Мать мягко прижимает руку к лицу. Пальцы, пробежав по бороздам морщин, сжимаются, кулак приникает к груди.
— Спасибо тебе, — говорит вполголоса.
Вдалеке, за холмистыми полями, маячит лес, а у его подножья, как вдоль высокого забора, пылит, пролетая, автомобиль; гула не слышно, лишь поблескивают стекла и белый лак.
— Спасибо…
Заливаются соловьи, взапуски поют, сотрясая хрустальный утренний воздух.
— И вам спасибо…
Мать благодарит утро, благодарит солнце и липы, вынашивающие желтые цветочки, благодарит поля и пение соловьев.
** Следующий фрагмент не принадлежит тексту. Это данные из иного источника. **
/-- `regrow` (R139, R140). -/
def execRegrow (f : FmtS) (s : State) : Result :=
  let n := regCount f
  .next (issue (.regrow f) [] (fun x s k ls =>
    let c := x.core
    match s.warp? c k with
    | none => s
    | some w =>
      if regsBusy s c k then parkAll s c k ls .drain
      else if regG (s.core c).part * 0x4000 < 128 * n then regrowEnds s c k f.pw false
      else if n ≤ w.regs then regrowEnds s c k f.pw true
      else match fitBase s c (some k) n with
        | some b => regrowEnds (growRegs s c k n b) c k f.pw true
        | none => parkAll s c k ls (.regrow n)) s)

/-- `regshrink` (R139). -/
def execRegshrink (f : FmtS) (s : State) : Result :=
  let n := regCount f
  .next (issue (.regshrink f) [] (fun x s k ls =>
    let c := x.core
    if regsBusy s c k then parkAll s c k ls .drain
    else s.modWarp c k (fun w => if n < w.regs then { w with regs := n } else w)) s)

/-- Warps of a core blocked in `regrow`, oldest first, with the count and the written predicate. -/
def blockedRegrows (s : State) (c : Nat) : List (Nat × Warp × Nat × Option (BitVec 3)) :=
  let of (e : Nat × Warp) : Option (Nat × Warp × Nat × Option (BitVec 3)) :=
    (e.2.present.find? (fun l => match (e.2.lanes.atD l Lane.never).wait with | .regrow _ => true | _ => false)).bind (fun l =>
      match (e.2.lanes.atD l Lane.never).wait with
      | .regrow n => some (e.1, e.2, n, match instrNow s c e.1 l with | some (.regrow f) => some f.pw | _ => none)
      | _ => none)
  let l := (s.core c).warps.filterMap of
  let older (a : Nat × Warp × Nat × Option (BitVec 3)) (m : List (Nat × Warp × Nat × Option (BitVec 3))) :=
    m.takeWhile (fun b => b.2.1.age ≤ a.2.1.age) ++ [a] ++ m.dropWhile (fun b => b.2.1.age ≤ a.2.1.age)
  l.foldl (fun m a => older a m) []

/-- A blocked `regrow` completes, or is issued again where its line can no longer be read. -/
def unblockRegrow (s : State) (c k : Nat) (pw : Option (BitVec 3)) (ok : Bool) : State :=
  let ls := waiting s c k (fun w => match w with | .regrow _ => true | _ => false)
  match pw with
  | some p => passOn (regrowEnds s c k p ok) c k ls
  | none => wakeAll s c k ls

/-- REGROW_GRANT (R140): blocked requests are examined oldest warp first, and each one that fits is granted. -/
def execRegrowGrant (core : Nat) (s : State) : Result :=
  .next ((blockedRegrows s core).foldl (fun s e =>
    if e.2.1.trapped then s
    else match fitBase s core (some e.1) e.2.2.1, e.2.2.2 with
      | some b, some p => unblockRegrow (growRegs s core e.1 e.2.2.1 b) core e.1 (some p) true
      | some _, none => unblockRegrow s core e.1 none true
      | none, _ => s) s)

/-- REGROW_FAIL_TIMEOUT (R141): every resident warp is blocked, and the request of the youngest fails; the 2048 cycles are timing
(log 8). -/
def execRegrowFailTimeout (core : Nat) (s : State) : Result :=
  .next (if !allWait s core (fun w => match w with | .regrow _ => true | _ => false) then s
    else match (blockedRegrows s core).getLast? with
      | some e => unblockRegrow s core e.1 e.2.2.2 false
      | none => s)

/-! ## `launch` (R153, R154) -/

/-- E of LQCFG as it is used and read back (R142). -/
def ringSize (e : Nat) : Nat := if e = 0 then 1 else if 12 < e then 12 else e

/-- Slots of a queue's ring (R142). -/
def LQueue.slots (q : LQueue) : Nat := 2 ^ ringSize q.size

/-- Records that the ring holds. -/
def LQueue.held (q : LQueue) : Nat := (q.tail + q.slots - q.head % q.slots) % q.slots

def State.lq (s : State) (q : Nat) : LQueue := s.lqs.atD q LQueue.reset
def State.modLq (s : State) (q : Nat) (f : LQueue → LQueue) : State := { s with lqs := s.lqs.put q (f (s.lq q)) }

/-- The queue takes a record from a running program (R154). -/
def LQueue.takesDev (q : LQueue) : Bool := q.enable && q.dev && q.held < q.slots - 1

/-- Submits the 256 bytes of a record, or writes false (R154). -/
def submit (s : State) (q : Nat) (bytes : List Byte) : State × Bool :=
  let y := s.lq q
  if !y.takesDev then (s, false)
  else
    ((s.wrDev (y.base.toNat + 256 * y.tail) bytes).modLq q (fun y => { y with tail := (y.tail + 1) % y.slots }), true)

/-- What one lane's record address leads to. -/
inductive RecRead where
  | bytes (bs : List Byte)
  | wait
  | park (cause : Nat)
  | fatal (cause detail : Nat)

/-- Reads the record at an address as the load it is (R154, R362). -/
def readRecord (s : State) (c k a : Nat) : State × RecRead :=
  match resolveNow s (whoOf s c k) { kind := .load, write := false, odd := true, width := 256 } a with
  | (s1, .fault f) => (s1, if replayable s1 .load f then .park f else .fatal Cause.translation f)
  | (s1, .miss) => (s1, .park XCause.notPresent)
  | (s1, .ok (.mem pa) _) | (s1, .ok (.side pa) _) =>
    if s1.rel.badLines.contains (pa / 65536) then (s1, .fatal Cause.dataLoss 0) else (s1, .bytes (Mem.bytes s1.mem pa 256))
  | (s1, .ok (.peer _ _) _) =>
    match fetchLines s1 c k [a / 128, a / 128 + 1] with
    | (s2, .ok m) => (s2, .bytes (leBytes 128 (m.atD (a / 128) 0).toNat ++ leBytes 128 (m.atD (a / 128 + 1) 0).toNat))
    | (s2, .error _) => (s2, .wait)
  | (s1, .ok _ _) => (s1, .fatal Cause.translation XCause.window)

/-- The lanes of a `launch` with a vector pair submit in ascending order; a fault stops the lanes not done (R154, R237). Answers the
lanes done, those that wait for a peer's lines, those that park, and those whose fault is fatal. -/
def launchLanes (q : Nat) (pw : BitVec 3) (c k : Nat) (addr : Nat → Nat) :
    State → List Nat → State × List Nat × List Nat × List (Nat × Nat × Nat) × List (Nat × Nat × Nat)
  | s, [] => (s, [], [], [], [])
  | s, l :: t =>
    if (s.lane c k l).kind == .helper then
      let r := launchLanes q pw c k addr (putPreds s c k (some pw) [(l, false)]) t
      (r.1, l :: r.2.1, r.2.2)
    else if !(s.lq q).takesDev then
      let r := launchLanes q pw c k addr (putPreds s c k (some pw) [(l, false)]) t
      (r.1, l :: r.2.1, r.2.2)
    else match readRecord s c k (addr l) with
      | (s1, .bytes bs) =>
        let u := submit s1 q bs
        let r := launchLanes q pw c k addr (putPreds u.1 c k (some pw) [(l, u.2)]) t
        (r.1, l :: r.2.1, r.2.2)
      | (s1, .wait) => (s1, [], l :: t, [], [])
      | (s1, .park f) =>
        let r := launchLanes q pw c k addr s1 t
        (r.1, r.2.1, r.2.2.1, (l, addr l, f) :: r.2.2.2.1, r.2.2.2.2)
      | (s1, .fatal cause d) =>
        let r := launchLanes q pw c k addr s1 t
        (r.1, r.2.1, r.2.2.1, r.2.2.2.1, (l, cause, d) :: r.2.2.2.2)

/-- `launch` in one warp of the bundle (R154). With a warp-uniform pair it acts once, for the lowest member, and writes every member. -/
def launchWarp (f : FmtS) : WarpStep := fun x s k ls =>
  let c := x.core
  let once := f.a.isWreg
  let ex := issuingSet x s k ls
  let e := x.env k
  let addr (l : Nat) : Nat := readOp s e l .n64 .w64 f.a
  let act := launchedOf s c k ex
  let who := if once then (if act = [] then ex.take 1 else act.take 1) else ex
  let bad := who.filter (fun l => addr l % 256 != 0)
  let win := who.filter (fun l => match regionOf (addr l) with | .general => false | .peer _ => false | .nonCanonical => false | _ => true)
  let watch := who.filter (fun l =>
    act.contains l && (s.lq f.s7.toNat).takesDev && watchHit s c .pop (addr l) 256)
  let prior := stoppedAt s c k x.pc
  let done0 := match prior with | some y => y.done | none => 0
  let set := match prior with | some y => y.set | none => maskOf ex
  let on (l : Nat) : Word := if once then maskOf ex else maskOf [l]
  if ex = [] then s
  else if act != [] && mustDrain s c k act .rel .pkg then parkAll s c k ls .drain
  else if bad != [] then
    raiseTrap s c k Cause.misaligned x.pc
      { lanes := if once then maskOf ex else maskOf bad, done := done0, addr := BitVec.ofNat 64 (addr (bad.headD 0)) }
  else if win != [] then
    raiseTrap s c k Cause.translation x.pc
      { lanes := if once then maskOf ex else maskOf win, done := done0, detail := XCause.window,
        addr := BitVec.ofNat 64 (addr (win.headD 0)) }
  else if watch != [] then
    raiseTrap s c k Cause.breakpoint x.pc
      { lanes := if once then maskOf ex else maskOf watch, done := done0, addr := BitVec.ofNat 64 (addr (watch.headD 0)) }
  else
    let s1 := if act = [] then s else release s c (wgIdOf s c k) .pkg
    let r := launchLanes f.s7.toNat f.pw c k addr s1 who
    let s2 := if r.2.2.1 = [] then dropFetched r.1 c k else r.1
    let first := match r.2.1.head? with | some l => (s2.lane c k l).preds.getLsbD f.pw.toNat | none => false
    let s3 := if once && r.2.1 != [] then putPreds s2 c k (some f.pw) (ex.map (fun l => (l, first))) else s2
    let done := done0 ||| (if once then (if r.2.1 = [] then 0 else maskOf ex) else maskOf r.2.1)
    if set &&& ~~~done = 0 then (if prior.isSome then endStopped s3 c k else s3)
    else
      let s4 := parkAll s3 c k (maskLanes (set &&& done)) .held
      let s5 := stopAt (passBy x s4.bump k (ls.filter (fun l => !ex.contains l))) c k x.pc set done
        (match prior with | some y => y.op | none => s4.fresh) 0
      match r.2.2.2.2, r.2.2.2.1 with
      | (l, cause, d) :: _, _ =>
        raiseTrap s5 c k cause x.pc { lanes := on l, done := done, detail := d, addr := BitVec.ofNat 64 (addr l) }
      | [], (l, va, cause) :: t =>
        let s6 := parkAll s5 c k r.2.2.1 .engine
        if once then
          let j := joinFault s6 (BitVec.ofNat 64 va) (s6.ctxOf c k) c cause .load false (maskOf ex)
          parkAll j.1 c k ex (.fault j.2 .load)
        else parkFaults s6 c k .load false 32 ((l, va, cause) :: t)
      | [], [] => parkAll s5 c k (if once then ex else r.2.2.1) .engine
Она благодарна, что все это может видеть и слышать. Как десять лет, как пятьдесят, как много-много лет назад, — она не хочет считать годы, зная, что это ничего не изменит и лучше от этого не станет. Но почему она уже какое-то время ловит себя на том, что убегает мыслью в чащобу былых дней? Бредет по своей долгой жизни, как по зыбкому болоту, цепляется за ветки чахлых березок, ступает с одной кочки воспоминаний на другую.
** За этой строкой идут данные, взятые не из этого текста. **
-- ==== Sys2Proof/Machine/Dispatch.lean ====
section
/-! DEFINITION. One arm per constructor of `Instr`, each one call of its meaning. -/

namespace Sys2Proof.Machine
Идет на самый конец веранды, поворачивается к востоку. Лицо заливают лучи поднявшегося солнца, и мать прикладывает ко лбу ладонь. На обрыве холма, опоясанного петлей речки, между двумя разлапыми елями, помнящими росший здесь когда-то лесок, маячит что-то одинокое и смутное, как бы человек, расставивший руки и зовущий на помощь, а может, захотевший взлететь. Мать глядит в ту сторону, долго всматривается из-под насупленных бровей и видит то, чего никто другой никак не разглядел бы, потому что глаза ее каждый раз неутомимо пробегают по годам и людям и потом снова устремляются на голубую тропинку, уходящую со двора.
— Видать, так надо было, Казимерас, — Матильда взмахивает рукой — резко перерубает длинную и тяжелую цепь мыслей; не первый раз ее обрывает, но почему звенья снова смыкаются? Делает ли шаг, стоит ли, ложится ли отдохнуть на кровать — они звенят да звенят.
Она не видит его — только слышит шаги по лужайке двора: ласковый шелест росистой травы, приглушенное, глубокое дыхание.
— Ты каждое утро уходишь ни свет ни заря. Что тебя гонит из дому, сынок?
Мать на высокой веранде поворачивается к Саулюсу, и в первое мгновение ей чудится, что сын вернулся с луга; но где же коса, неужто успел повесить на развилину ивы? Штаны по колено промокли от росы, руки заняты; в правой — свернувшийся змеей корень дерева, а в левой — куртка, что волочится по траве. Простоволос, голова опущена. Ее вопрос или усталость валит сына с ног?
— Ты каждое утро так.
— Я вслушаться хочу, — говорит Саулюс, как маленький, и виновато поднимает глаза на мать, все видящую и понимающую.
— Вслушаться хочешь? — Слова Саулюса не загадка для матери, знающей жизнь сына, знающей даже то, чего он сам не знает; наверное ведь не знает. — Ты-то ведь и приехал потому… Бросил дом и приехал сюда…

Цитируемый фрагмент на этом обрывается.